TO DO
In the listing below, a line holding "is emitted -/" and a line holding "intro x s k low4" mark the range. Retype both exactly, with all lines between them.
(Beginning of LISTED ENTRIES)
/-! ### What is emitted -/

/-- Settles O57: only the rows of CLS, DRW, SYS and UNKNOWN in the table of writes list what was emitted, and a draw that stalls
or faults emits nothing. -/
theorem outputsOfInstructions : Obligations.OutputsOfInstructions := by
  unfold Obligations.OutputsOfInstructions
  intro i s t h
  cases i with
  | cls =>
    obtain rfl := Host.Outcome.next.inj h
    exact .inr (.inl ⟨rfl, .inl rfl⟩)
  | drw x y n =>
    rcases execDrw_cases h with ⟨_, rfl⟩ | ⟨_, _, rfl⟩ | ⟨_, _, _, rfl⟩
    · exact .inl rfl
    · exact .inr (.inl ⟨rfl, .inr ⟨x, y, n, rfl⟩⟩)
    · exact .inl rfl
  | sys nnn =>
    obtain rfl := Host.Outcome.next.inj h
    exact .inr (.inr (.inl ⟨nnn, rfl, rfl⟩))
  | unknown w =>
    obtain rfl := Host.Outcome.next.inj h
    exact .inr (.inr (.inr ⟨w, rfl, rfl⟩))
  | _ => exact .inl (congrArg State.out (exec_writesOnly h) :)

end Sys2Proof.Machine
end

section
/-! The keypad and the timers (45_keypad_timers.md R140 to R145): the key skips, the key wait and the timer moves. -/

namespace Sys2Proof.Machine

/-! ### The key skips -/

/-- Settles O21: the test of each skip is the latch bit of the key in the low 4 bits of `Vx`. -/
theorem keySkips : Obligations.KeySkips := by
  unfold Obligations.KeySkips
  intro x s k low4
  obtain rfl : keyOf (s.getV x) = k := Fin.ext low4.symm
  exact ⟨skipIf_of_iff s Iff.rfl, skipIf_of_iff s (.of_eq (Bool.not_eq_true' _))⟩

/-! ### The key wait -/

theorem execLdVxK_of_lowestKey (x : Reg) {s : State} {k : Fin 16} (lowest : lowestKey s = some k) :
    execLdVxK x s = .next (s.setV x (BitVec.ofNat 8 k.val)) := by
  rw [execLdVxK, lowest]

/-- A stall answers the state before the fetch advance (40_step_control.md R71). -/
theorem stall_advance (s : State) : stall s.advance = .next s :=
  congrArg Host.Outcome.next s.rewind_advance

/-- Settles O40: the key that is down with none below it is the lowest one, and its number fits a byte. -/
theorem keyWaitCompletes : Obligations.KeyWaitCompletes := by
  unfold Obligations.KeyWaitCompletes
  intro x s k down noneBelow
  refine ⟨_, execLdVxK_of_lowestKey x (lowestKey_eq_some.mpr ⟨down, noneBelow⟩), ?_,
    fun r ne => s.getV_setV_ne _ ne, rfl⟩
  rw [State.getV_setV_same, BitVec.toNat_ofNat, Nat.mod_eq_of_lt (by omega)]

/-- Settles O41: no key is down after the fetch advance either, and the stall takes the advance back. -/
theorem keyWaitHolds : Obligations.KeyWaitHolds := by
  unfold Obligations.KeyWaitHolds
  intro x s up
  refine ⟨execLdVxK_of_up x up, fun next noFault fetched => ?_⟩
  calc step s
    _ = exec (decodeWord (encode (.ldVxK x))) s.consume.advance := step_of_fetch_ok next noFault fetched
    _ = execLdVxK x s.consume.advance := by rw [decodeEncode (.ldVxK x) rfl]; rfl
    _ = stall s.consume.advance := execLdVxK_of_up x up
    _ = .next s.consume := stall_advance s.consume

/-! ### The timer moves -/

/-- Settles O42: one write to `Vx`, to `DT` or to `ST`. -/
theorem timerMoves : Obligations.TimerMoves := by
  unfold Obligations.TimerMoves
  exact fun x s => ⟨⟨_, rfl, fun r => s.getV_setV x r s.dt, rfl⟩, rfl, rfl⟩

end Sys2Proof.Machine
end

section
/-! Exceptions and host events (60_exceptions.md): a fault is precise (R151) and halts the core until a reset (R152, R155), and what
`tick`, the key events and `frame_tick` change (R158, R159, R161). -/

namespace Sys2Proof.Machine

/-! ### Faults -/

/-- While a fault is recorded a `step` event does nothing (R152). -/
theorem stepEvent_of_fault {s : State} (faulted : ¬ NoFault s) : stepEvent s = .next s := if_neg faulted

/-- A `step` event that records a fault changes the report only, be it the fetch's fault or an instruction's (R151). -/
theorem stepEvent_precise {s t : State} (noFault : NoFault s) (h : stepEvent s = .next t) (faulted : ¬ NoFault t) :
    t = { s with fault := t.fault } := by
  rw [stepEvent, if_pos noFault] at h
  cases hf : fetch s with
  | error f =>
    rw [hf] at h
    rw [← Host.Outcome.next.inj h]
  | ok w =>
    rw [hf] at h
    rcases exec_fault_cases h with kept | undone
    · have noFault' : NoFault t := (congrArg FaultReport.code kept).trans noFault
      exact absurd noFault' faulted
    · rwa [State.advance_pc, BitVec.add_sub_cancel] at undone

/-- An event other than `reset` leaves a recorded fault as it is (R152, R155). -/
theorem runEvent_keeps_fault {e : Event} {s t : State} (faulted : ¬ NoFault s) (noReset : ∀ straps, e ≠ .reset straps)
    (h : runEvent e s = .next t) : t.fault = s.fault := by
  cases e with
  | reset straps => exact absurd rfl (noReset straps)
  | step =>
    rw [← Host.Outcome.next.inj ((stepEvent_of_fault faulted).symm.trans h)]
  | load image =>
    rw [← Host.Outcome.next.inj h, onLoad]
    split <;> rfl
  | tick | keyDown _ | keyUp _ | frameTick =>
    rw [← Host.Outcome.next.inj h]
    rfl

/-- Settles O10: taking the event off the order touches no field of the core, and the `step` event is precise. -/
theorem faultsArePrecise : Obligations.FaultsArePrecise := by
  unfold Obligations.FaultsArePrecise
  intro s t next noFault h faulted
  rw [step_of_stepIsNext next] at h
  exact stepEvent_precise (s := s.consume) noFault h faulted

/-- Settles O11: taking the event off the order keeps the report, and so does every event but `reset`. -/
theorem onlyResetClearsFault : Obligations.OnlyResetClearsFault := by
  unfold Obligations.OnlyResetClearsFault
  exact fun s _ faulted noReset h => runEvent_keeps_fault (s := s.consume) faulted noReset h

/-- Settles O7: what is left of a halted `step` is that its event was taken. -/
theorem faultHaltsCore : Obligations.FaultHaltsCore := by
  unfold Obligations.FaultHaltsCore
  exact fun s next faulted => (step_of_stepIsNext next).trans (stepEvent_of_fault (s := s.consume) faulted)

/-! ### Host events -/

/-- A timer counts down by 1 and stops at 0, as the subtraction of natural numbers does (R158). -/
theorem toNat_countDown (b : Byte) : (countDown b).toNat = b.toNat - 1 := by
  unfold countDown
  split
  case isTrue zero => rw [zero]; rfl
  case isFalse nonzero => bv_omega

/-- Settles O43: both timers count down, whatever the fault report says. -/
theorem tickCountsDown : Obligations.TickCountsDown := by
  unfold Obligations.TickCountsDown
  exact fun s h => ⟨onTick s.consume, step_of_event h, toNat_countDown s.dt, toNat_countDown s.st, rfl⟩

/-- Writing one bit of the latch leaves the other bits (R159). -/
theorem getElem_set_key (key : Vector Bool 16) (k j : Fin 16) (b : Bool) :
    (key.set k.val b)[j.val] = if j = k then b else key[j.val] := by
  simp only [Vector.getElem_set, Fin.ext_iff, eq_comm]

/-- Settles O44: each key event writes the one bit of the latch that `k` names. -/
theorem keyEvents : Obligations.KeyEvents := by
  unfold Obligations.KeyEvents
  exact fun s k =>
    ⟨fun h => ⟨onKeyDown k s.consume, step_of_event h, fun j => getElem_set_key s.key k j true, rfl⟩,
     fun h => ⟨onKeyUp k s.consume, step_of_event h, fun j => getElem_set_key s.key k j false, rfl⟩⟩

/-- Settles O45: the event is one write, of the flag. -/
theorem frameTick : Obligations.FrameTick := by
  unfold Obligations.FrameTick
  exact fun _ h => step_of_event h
(End of LISTED ENTRIES)
(Beginning of LISTED ENTRIES)
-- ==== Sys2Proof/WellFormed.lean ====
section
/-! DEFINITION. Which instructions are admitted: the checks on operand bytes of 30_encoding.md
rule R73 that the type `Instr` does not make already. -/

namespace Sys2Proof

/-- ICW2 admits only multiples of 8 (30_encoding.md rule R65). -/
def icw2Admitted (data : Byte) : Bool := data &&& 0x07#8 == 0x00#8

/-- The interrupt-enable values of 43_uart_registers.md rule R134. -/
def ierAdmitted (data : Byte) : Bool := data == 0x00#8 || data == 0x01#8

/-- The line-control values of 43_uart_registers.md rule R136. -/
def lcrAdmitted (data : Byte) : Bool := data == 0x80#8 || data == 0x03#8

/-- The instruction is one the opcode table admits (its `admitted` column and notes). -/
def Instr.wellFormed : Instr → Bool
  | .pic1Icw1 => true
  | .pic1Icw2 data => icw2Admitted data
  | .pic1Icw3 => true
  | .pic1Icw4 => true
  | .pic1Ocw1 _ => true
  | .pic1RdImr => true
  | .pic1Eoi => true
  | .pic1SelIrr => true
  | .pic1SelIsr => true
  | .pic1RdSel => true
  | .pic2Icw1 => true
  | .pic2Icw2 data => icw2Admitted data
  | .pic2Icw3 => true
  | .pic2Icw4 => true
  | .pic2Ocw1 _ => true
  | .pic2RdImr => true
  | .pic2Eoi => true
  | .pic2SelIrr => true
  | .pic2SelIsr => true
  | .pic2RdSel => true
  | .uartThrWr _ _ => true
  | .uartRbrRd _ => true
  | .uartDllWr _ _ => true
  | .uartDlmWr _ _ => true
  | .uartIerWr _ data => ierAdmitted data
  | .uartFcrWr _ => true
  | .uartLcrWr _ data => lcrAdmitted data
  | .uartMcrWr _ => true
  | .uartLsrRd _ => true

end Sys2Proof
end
(End of LISTED ENTRIES)
(Beginning of LISTED ENTRIES)
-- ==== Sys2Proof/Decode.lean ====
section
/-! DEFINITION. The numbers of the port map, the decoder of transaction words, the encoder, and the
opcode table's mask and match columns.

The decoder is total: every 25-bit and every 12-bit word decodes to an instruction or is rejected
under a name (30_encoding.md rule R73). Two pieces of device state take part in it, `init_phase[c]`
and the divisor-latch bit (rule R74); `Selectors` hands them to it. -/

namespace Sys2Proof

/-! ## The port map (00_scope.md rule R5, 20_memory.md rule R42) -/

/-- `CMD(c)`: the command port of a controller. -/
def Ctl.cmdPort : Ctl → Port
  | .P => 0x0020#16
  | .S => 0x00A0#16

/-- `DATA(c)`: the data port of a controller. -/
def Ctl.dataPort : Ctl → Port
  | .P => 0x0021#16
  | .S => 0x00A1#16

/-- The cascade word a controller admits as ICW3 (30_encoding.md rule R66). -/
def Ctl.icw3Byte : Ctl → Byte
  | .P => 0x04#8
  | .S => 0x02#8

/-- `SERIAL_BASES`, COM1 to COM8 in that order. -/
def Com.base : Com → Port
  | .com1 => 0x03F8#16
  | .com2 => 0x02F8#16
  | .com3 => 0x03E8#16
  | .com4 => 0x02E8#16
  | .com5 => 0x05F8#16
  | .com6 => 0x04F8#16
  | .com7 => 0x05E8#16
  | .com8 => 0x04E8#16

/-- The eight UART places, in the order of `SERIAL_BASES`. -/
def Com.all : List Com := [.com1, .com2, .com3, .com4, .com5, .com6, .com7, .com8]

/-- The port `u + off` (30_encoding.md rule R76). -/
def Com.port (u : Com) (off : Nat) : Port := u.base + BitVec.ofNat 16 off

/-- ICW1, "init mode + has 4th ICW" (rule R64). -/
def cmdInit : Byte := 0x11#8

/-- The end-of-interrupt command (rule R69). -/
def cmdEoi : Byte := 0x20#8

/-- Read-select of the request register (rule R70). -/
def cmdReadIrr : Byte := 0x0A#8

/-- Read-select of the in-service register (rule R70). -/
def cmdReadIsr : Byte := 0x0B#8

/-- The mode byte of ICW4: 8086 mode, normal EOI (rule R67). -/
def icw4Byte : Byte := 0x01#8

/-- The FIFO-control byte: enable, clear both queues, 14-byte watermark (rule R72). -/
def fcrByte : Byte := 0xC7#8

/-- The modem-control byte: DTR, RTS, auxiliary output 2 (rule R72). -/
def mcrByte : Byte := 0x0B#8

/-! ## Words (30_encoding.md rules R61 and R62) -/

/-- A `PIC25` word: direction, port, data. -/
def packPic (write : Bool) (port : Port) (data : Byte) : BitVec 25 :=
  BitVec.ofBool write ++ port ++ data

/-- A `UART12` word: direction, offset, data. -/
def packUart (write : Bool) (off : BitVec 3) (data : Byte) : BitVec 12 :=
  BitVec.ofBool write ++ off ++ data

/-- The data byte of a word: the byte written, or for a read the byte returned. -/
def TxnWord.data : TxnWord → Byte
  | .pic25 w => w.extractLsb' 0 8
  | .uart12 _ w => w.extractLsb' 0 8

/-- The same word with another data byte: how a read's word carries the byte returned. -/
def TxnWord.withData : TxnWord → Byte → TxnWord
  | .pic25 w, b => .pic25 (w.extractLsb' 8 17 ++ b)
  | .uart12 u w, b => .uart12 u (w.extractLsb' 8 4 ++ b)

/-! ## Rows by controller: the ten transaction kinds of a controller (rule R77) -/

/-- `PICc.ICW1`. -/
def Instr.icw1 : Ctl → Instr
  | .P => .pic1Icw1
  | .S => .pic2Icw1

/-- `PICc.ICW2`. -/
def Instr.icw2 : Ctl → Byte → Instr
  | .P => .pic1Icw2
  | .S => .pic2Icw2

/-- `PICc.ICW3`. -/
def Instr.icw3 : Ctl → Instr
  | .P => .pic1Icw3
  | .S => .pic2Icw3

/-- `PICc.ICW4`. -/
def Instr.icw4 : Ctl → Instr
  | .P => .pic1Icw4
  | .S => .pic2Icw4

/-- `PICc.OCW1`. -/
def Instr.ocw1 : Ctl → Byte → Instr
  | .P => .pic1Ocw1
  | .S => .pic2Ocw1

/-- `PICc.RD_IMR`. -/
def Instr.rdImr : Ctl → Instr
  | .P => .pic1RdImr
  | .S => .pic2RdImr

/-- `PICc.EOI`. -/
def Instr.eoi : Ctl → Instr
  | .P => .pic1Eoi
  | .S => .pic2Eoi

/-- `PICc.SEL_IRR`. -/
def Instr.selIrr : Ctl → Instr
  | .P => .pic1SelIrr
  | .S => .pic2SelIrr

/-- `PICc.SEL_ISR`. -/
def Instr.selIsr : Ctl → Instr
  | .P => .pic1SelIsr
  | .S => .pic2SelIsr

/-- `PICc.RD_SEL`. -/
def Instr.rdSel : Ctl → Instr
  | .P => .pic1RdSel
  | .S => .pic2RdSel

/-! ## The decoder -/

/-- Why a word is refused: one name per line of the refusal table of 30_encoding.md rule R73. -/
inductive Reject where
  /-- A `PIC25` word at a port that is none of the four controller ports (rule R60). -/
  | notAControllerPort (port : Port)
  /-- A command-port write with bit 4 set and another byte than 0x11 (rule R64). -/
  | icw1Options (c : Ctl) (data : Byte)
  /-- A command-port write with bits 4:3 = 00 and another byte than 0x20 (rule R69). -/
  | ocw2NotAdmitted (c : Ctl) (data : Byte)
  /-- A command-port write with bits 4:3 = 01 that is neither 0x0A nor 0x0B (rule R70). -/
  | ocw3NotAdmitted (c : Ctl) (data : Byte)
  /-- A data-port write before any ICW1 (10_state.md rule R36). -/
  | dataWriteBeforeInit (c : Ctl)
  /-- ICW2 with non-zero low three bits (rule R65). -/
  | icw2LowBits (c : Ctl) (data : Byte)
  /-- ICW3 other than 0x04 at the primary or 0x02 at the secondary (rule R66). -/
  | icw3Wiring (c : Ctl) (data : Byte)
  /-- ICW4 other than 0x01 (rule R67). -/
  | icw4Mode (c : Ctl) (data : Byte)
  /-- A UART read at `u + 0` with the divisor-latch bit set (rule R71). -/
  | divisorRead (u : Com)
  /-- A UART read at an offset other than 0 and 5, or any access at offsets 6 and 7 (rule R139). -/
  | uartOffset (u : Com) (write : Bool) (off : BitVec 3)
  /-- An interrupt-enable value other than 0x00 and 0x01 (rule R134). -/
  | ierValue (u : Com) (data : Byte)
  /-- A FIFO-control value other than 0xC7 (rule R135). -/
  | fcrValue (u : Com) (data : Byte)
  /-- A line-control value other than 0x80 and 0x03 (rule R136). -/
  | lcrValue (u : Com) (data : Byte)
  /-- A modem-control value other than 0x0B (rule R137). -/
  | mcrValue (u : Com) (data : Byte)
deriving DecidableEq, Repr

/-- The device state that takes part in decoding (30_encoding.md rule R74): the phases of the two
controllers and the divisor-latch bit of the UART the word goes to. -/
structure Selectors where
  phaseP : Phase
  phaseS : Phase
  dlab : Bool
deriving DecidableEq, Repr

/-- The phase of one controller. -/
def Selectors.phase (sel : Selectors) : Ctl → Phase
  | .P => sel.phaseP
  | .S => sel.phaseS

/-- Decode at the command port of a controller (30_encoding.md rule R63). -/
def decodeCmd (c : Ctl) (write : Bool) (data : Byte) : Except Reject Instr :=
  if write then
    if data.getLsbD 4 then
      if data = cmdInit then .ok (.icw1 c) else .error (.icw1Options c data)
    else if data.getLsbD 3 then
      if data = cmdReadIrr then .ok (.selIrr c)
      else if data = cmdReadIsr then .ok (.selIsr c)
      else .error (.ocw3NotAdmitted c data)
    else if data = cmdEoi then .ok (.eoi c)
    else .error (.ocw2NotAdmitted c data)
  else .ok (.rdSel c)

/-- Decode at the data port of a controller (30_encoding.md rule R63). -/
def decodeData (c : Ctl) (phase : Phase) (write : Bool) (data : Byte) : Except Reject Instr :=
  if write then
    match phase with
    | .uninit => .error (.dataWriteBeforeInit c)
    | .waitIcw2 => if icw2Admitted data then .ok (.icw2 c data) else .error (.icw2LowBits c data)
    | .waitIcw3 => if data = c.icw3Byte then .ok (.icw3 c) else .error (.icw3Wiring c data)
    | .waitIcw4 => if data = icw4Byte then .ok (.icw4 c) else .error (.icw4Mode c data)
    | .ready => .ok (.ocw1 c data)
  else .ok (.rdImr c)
(End of LISTED ENTRIES)
SOLUTION
/-! ### What is emitted -/

/-- Settles O57: only the rows of CLS, DRW, SYS and UNKNOWN in the table of writes list what was emitted, and a draw that stalls
or faults emits nothing. -/
theorem outputsOfInstructions : Obligations.OutputsOfInstructions := by
  unfold Obligations.OutputsOfInstructions
  intro i s t h
  cases i with
  | cls =>
    obtain rfl := Host.Outcome.next.inj h
    exact .inr (.inl ⟨rfl, .inl rfl⟩)
  | drw x y n =>
    rcases execDrw_cases h with ⟨_, rfl⟩ | ⟨_, _, rfl⟩ | ⟨_, _, _, rfl⟩
    · exact .inl rfl
    · exact .inr (.inl ⟨rfl, .inr ⟨x, y, n, rfl⟩⟩)
    · exact .inl rfl
  | sys nnn =>
    obtain rfl := Host.Outcome.next.inj h
    exact .inr (.inr (.inl ⟨nnn, rfl, rfl⟩))
  | unknown w =>
    obtain rfl := Host.Outcome.next.inj h
    exact .inr (.inr (.inr ⟨w, rfl, rfl⟩))
  | _ => exact .inl (congrArg State.out (exec_writesOnly h) :)

end Sys2Proof.Machine
end

section
/-! The keypad and the timers (45_keypad_timers.md R140 to R145): the key skips, the key wait and the timer moves. -/

namespace Sys2Proof.Machine

/-! ### The key skips -/

/-- Settles O21: the test of each skip is the latch bit of the key in the low 4 bits of `Vx`. -/
theorem keySkips : Obligations.KeySkips := by
  unfold Obligations.KeySkips
  intro x s k low4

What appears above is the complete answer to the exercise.